This may not be a very significant blog post...but then again who knows!
I just want to write, and put something out there to the world, so here goes.
Every think yourself into a stupper?
Every desire something, but aren't patient enough to actually study or
wait for it?
At this time in my life, I'm seriously in need of other people's interaction.
This has been going on for awhile.
It's a chore for me to read, study etc...and it seems the only thing my heart
has been really open to has been learning and growing by interaction with
other people.
I am the type of person that is inspired by other people in many ways...
Other than God Himself, People/Characters and their lives are what
inspire me to study, pray, sing, and proclaim the goodness of Christ.
This can be a good thing, but also I'm beginning to wonder if it is
actually all "right". I know that every personality, and temperment has
their own way they are inspired by God.
For me it seems, a lot of the time I am drawn to God, and the Knowledge
of God, by becoming a mediator in the lives of others. Or seeing someone
other than myself in need of God, and I recognize the need in them, and
it stirs me to want God, and want to share His love.
Yet, at this time I feel like I should not let this way of inspration, take
the place of a personal relationship stirred out of my own heart and
need of God. So I've taken a few steps. I've bought a book. For me,
this is big, because I don't like reading.
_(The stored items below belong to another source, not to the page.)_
/-- The value of a float code (R23, R24). -/
def floatValue (f : Fmt) (p : FloatFmt) (x : Nat) : Num :=
  let neg := bits x (p.eb + p.mb) 1 == 1
  let ex := bits x p.mb p.eb
  let m := bits x 0 p.mb
  if x == Fmt.absent f then .absent
  else if p.ieee && ex == 2 ^ p.eb - 1 then (if m == 0 then .inf neg else .nan)
  else if !p.ieee && p.eb == 4 && bits x 0 7 == 0x7F then .nan
  else if ex == 0 then .fin neg m (1 - p.bias - p.mb)
  else .fin neg (2 ^ p.mb + m) (ex - p.bias - p.mb)

/-- An integer as an exact value. -/
def Num.ofInt (z : Int) : Num := .fin (decide (z < 0)) z.natAbs 0

/-- The value of a code of any format but n4x; raw codes read as unsigned. An mxi8 element is N × 2^-6 (R30). -/
def Fmt.value (f : Fmt) (x : Nat) : Num :=
  match Fmt.float? f with
  | some p => floatValue f p x
  | none =>
    if Fmt.isAbsent f x then .absent
    else if f == .mxi8 then
      let z := sext 8 x
      .fin (decide (z < 0)) z.natAbs (-6)
    else if f == .e8m0 then .fin false 1 (x - 127)
    else if Fmt.signed f then Num.ofInt (sext (Fmt.width f) x)
    else .fin false (x % 2 ^ Fmt.width f) 0

/-! ### Rounding (R35) -/

/-- The rounded quotient of a magnitude by 2^k, for a value of the given sign. -/
def roundShift (mode : Rnd) (neg : Bool) (m k : Nat) : Nat :=
  let q := m / 2 ^ k
  let r := m % 2 ^ k
  let up : Bool :=
    match mode with
    | .rn => decide (2 * r > 2 ^ k) || (2 * r == 2 ^ k && q % 2 == 1)
    | .rz => false
    | .ru => r != 0 && !neg
    | .rd => r != 0 && neg
    | .ro => r != 0 && q % 2 == 0
    | .rna => r != 0 && decide (2 * r ≥ 2 ^ k)
  if up then q + 1 else q

/-- A magnitude m × 2^e in units of 2^q, rounded. -/
def roundTo (mode : Rnd) (neg : Bool) (m : Nat) (e q : Int) : Nat :=
  if e ≥ q then m * 2 ^ (e - q).toNat else roundShift mode neg m (q - e).toNat

/-- The nearest integer under a mode, as a signed number. -/
def roundInt (mode : Rnd) (neg : Bool) (m : Nat) (e : Int) : Int :=
  let r := roundTo mode neg m e 0
  if neg then -(r : Int) else r

/-- The saturated integer code (R26). -/
def satCode (f : Fmt) (z : Int) : Coded :=
  let n := Fmt.width f
  if Fmt.signed f then
    let hi : Int := 2 ^ (n - 1) - 1
    if z > hi then (hi.toNat, SAT) else if z < -hi then (pattern n (-hi), SAT) else (pattern n z, 0)
  else
    let hi : Int := 2 ^ n - 2
    if z > hi then (hi.toNat, SAT) else if z < 0 then (0, SAT) else (z.toNat, 0)

/-- The sign bit of a float code. -/
def signBit (p : FloatFmt) (neg : Bool) : Nat := if neg then 2 ^ (p.eb + p.mb) else 0

/-- The zero of a float format; e2m1 forms have no negative zero (R25). -/
def zeroCode (p : FloatFmt) (neg : Bool) : Nat := if p.eb == 2 then 0 else signBit p neg

/-- What an overflow leaves (R38, R39); `sat` is the saturating conversion to e5m2. -/
def overflowCode (f : Fmt) (p : FloatFmt) (mode : Rnd) (sat : Bool) (neg : Bool) : Coded :=
  let s := signBit p neg
  let inf := s + (2 ^ p.eb - 1) * 2 ^ p.mb
  let maxf := s + Fmt.maxFinite f
  if !p.ieee || sat then (maxf, SAT)
  else
    match mode with
    | .rn | .rna => (inf, 0)
    | .rz | .ro => (maxf, 0)
    | .ru => (if neg then maxf else inf, 0)
    | .rd => (if neg then inf else maxf, 0)
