/-- UNKNOWN_BRANCH: the truth register and its set (R410). -/
def unknownBranch (r : Nat) (lane : Bool) (ls : Mask) : Trap :=
  { group := gARITH, code := 1, lanes := some ls, x := r + if lane then 16 else 0, y := 0, z := 0 }

/-- A branch goes on with the next instruction, with the latency of a branch (R435). DEDUCED: log entry 40. -/
def State.past (s : State) (x : Frag) : Res := .done (s.later x.b.key x.e 2)

/-- Move to an offset, where `off = 0` goes on with the next instruction if `zeroNext`. -/
def State.branch (s : State) (x : Frag) (zeroNext : Bool) (off : Int) (s' : State) : Res :=
  if zeroNext && off == 0 then s'.past x else s.goto x (x.target off) s'

/-- BRS (R143). -/
def execBrs (u : Disp) (k : BitVec 3) (t f n : BitVec 16) (s : State) : Host.Outcome State Fault Refusal :=
  s.runFrag (plain [{ set := .k, r := k.toNat, src := 1, dst := false, trap := false }]) fun x s =>
    match dispose u (Tri.ofCode (x.b.kreg k.toNat)) with
    | none => .trap (unknownBranch k.toNat false x.mask)
    | some v =>
      let s' := s.brPacket x.b x.e x.pc 1 x.mask (if v == .t then x.mask else 0) (if v == .u then x.mask else 0)
      match v with
      | .t => s.branch x false t.toInt s'
      | .f => s.branch x true f.toInt s'
      | .u => s.branch x true n.toInt s'

/-- Active lanes whose truth value, after the disposition, is `v`. -/
def brvLanes (x : Frag) (u : Disp) (c : Nat) (v : Tri) : Mask :=
  maskOf ((lanesOf x.mask).filter fun i => dispose u (Tri.ofCode (x.b.cl c i)) == some v)

/-- Active lanes that hold UNKNOWN. -/
def brvUnknown (x : Frag) (c : Nat) : Mask :=
  maskOf ((lanesOf x.mask).filter fun i => Tri.ofCode (x.b.cl c i) == .u)

/-- The paths of a BRV in the order true, false, unknown, with equal targets merged (R144). -/
def brvPaths (x : Frag) (u : Disp) (c : Nat) (t f n : BitVec 16) : List Path :=
  let side := fun (v : Tri) (zero : Bool) (off : BitVec 16) =>
    let inside := zero && off == 0
    ({ target := if inside then x.next else x.target off.toInt, mask := brvLanes x u c v, inside := inside } : Path)
  mergePaths [side .t false t, side .f true f, side .u true n]

/-- The reconvergence header of a diverging BRV, or its trap: NO_RECONV, RCV_NOT_HEADER (R81, R122).
DESIGN CHOICE: log entry 58. -/
def State.reconv (s : State) (x : Frag) : Except Trap Nat :=
  let k := x.block
  if k.rcv == 0 then .error { group := gCONV, code := 3, lanes := none, x := x.op + x.w * 2 ^ 8, y := 0, z := 0 }
  else
    let j := ((k.hdr : Int) + 8 * k.rcv).toNat
    match s.targetTrap x j with
    | some t => .error { t with code := if t.code == 1 then 8 else t.code }
    | none => .ok j

/-- The entries that run the paths of entry `e` after it has diverged from a beam: its own, where the paths are stacked, and
those that were free (R81). DEDUCED: log entry 40. -/
def Beam.pathsOf (b old : Beam) (e : Nat) : List Nat :=
  (b.entriesIn .run).filter fun n => n == e || (old.entry n).st == .free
The name of the book is
"Crazy Love" by Francis Chan. I'm hoping that within the pages I will
be stirred even more to know, and seek out my Creator.
I know, that in order to fall more in love with God, I must first realize more
considering who He is, and what He offers.
Will I be patient enough? Will I actually sit in a room, and my mind not
be taken away by other thoughts. Can sharing become an idol?
Maybe I've just become deprived of fellowship, and that is why whenever
even the slightest thought about God that is relevant to me, pops into my
head, all I can think of doing is "share it". So I stop studying, and race
to the computer or my phone.
God, I want You to be the most important thing to Me. It's hard to keep
things in proper focus.
I seem to have feed an attitude of lack of patience when it comes to learning
most times. I like the quick fixes, or person at the other end of the line.
God, sometimes because You are not physically here beside me, I think of
You like another thing to learn. Like studying a text book, filled with things
I may, or may not ever use or experience personaly in my life.
I don't want to feel the same way about You that I felt about learning other
things in my life. I want to love You, and I want to find You.